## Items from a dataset
***
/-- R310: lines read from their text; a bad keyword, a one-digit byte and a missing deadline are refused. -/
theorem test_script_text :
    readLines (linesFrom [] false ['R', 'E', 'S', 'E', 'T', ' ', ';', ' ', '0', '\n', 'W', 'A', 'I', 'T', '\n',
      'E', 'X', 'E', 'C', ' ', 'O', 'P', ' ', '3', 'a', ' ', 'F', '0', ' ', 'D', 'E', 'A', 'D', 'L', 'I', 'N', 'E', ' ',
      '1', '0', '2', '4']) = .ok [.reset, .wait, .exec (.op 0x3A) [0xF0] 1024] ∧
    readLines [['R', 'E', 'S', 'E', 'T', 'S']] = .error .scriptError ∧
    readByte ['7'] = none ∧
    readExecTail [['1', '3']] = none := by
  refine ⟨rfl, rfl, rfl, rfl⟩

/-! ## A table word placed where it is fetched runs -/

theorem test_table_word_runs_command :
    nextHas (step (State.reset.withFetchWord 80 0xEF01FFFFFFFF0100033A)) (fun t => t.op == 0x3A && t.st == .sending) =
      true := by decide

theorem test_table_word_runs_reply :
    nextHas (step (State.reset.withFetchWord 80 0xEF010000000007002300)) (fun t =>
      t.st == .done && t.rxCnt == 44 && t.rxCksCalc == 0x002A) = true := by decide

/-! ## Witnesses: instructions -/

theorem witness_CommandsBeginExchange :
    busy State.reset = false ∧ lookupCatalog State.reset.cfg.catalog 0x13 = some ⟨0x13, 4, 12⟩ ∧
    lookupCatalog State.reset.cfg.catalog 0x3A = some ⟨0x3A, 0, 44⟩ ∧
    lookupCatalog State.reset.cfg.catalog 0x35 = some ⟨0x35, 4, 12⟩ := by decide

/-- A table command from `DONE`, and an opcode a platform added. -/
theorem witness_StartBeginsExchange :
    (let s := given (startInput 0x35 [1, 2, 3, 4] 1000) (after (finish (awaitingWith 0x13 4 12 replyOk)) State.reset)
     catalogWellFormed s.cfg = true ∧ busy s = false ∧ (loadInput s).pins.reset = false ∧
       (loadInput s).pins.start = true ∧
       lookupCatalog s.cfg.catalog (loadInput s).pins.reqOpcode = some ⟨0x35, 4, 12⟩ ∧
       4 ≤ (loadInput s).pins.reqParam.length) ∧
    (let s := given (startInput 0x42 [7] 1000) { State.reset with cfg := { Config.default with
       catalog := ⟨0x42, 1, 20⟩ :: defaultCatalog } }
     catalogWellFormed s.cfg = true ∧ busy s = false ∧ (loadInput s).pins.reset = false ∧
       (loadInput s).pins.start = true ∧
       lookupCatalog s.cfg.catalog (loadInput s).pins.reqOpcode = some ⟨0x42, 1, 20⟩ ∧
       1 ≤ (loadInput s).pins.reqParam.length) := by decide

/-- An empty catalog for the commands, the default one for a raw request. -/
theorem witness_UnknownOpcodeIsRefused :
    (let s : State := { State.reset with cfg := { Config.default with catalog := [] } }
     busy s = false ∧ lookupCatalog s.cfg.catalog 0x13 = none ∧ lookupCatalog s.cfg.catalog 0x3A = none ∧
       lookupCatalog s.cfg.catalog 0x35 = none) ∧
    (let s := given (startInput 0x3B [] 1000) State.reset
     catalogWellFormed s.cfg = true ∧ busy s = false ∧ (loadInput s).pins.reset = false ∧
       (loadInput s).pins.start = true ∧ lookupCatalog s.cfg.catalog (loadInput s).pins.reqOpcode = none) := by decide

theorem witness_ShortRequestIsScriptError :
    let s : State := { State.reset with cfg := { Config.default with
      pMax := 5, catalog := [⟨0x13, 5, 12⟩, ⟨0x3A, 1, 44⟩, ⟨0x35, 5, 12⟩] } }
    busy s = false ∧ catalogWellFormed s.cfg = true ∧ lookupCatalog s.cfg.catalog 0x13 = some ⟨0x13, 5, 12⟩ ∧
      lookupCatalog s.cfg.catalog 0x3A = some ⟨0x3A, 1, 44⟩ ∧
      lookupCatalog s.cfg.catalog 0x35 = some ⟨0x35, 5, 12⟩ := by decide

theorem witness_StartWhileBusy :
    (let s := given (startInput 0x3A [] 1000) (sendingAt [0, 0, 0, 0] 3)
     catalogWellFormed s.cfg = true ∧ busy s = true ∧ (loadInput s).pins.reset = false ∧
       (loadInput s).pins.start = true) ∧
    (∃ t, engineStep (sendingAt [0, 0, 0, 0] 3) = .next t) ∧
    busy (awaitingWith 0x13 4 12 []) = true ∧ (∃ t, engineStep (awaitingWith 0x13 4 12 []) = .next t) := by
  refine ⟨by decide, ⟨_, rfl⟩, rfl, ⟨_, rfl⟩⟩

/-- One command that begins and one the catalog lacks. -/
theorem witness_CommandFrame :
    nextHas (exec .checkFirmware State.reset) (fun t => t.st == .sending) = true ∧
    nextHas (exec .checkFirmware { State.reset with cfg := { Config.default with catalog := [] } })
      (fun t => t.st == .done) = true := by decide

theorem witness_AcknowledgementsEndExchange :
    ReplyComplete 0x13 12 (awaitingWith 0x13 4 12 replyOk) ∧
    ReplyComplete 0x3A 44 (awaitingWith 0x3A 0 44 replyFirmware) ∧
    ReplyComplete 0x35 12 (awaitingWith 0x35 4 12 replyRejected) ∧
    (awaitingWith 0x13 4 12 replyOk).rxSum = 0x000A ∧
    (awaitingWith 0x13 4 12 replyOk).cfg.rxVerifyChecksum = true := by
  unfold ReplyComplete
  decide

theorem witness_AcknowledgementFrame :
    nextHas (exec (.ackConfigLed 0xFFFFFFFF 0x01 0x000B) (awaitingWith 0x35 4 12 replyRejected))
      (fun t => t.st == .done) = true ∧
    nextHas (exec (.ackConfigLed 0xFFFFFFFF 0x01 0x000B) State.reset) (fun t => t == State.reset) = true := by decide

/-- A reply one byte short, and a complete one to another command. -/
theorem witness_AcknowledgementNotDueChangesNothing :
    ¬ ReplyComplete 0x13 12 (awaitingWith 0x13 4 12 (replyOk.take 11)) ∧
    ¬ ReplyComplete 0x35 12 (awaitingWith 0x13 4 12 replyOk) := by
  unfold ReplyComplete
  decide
***
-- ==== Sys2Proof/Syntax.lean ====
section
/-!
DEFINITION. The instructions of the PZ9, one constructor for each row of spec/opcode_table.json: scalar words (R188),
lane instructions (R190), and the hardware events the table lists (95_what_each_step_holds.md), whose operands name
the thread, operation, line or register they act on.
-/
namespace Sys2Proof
***
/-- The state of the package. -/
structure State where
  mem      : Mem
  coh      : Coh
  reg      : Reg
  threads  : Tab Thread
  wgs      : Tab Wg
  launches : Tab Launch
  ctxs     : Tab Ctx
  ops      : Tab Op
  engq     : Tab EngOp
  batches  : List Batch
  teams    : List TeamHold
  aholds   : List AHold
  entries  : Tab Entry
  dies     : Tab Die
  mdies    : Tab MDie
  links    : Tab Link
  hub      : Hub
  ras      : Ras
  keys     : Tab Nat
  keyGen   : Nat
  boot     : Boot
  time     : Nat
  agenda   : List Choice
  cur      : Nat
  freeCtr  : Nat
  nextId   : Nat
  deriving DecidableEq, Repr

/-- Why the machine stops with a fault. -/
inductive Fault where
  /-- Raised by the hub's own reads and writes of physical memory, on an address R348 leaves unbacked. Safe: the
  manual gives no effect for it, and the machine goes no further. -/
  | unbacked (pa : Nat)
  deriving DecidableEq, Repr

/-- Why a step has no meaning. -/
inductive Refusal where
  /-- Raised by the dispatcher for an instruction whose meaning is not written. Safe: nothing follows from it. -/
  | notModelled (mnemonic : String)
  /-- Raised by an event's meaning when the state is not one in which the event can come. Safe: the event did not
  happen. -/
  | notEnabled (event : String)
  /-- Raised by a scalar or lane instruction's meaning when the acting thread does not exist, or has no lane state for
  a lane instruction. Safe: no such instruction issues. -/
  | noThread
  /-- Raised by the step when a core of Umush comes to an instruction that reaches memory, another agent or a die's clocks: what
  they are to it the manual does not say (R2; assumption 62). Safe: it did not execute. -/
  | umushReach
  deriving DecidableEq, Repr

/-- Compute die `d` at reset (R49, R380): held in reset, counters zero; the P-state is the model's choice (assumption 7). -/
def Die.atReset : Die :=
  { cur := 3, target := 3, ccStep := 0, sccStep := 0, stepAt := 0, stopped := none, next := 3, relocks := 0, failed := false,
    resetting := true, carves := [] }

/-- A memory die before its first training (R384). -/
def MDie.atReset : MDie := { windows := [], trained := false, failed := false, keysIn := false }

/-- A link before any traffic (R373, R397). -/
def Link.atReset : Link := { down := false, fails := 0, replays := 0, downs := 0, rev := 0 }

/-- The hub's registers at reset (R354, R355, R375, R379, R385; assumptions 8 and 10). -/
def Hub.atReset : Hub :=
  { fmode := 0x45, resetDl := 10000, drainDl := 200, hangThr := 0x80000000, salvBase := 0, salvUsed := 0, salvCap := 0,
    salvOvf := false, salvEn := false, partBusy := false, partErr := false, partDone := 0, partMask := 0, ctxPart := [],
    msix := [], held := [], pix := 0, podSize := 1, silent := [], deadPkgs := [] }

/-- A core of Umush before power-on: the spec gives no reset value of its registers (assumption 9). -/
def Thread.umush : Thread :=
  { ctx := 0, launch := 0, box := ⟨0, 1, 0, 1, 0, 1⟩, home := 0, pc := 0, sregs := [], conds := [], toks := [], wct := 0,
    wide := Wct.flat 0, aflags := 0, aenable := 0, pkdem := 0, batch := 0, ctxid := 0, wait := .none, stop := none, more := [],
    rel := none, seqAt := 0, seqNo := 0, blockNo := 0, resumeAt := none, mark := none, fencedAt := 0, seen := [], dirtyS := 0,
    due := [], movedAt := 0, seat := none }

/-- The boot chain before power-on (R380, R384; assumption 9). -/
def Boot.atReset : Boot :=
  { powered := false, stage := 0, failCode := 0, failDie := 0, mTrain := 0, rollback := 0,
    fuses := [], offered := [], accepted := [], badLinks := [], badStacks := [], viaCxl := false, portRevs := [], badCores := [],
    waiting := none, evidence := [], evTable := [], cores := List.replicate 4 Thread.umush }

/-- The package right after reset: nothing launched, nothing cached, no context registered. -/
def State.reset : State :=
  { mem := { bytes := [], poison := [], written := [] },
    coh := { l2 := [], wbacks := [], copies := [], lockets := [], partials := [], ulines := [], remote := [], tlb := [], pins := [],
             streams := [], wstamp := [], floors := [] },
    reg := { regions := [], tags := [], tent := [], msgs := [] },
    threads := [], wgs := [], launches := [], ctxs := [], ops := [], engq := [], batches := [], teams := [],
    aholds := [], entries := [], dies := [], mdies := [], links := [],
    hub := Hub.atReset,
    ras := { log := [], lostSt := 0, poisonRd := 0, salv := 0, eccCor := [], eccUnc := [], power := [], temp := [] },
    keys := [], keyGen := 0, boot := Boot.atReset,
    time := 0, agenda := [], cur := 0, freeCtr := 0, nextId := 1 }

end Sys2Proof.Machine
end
***
## EXERCISE DIRECTIONS
Print, from the entries above, the line with "are refused. -/", the line with "readLines (linesFrom []" and all lines between them, exactly and with nothing else.

## ANSWER BELOW
/-- R310: lines read from their text; a bad keyword, a one-digit byte and a missing deadline are refused. -/
theorem test_script_text :
    readLines (linesFrom [] false ['R', 'E', 'S', 'E', 'T', ' ', ';', ' ', '0', '\n', 'W', 'A', 'I', 'T', '\n',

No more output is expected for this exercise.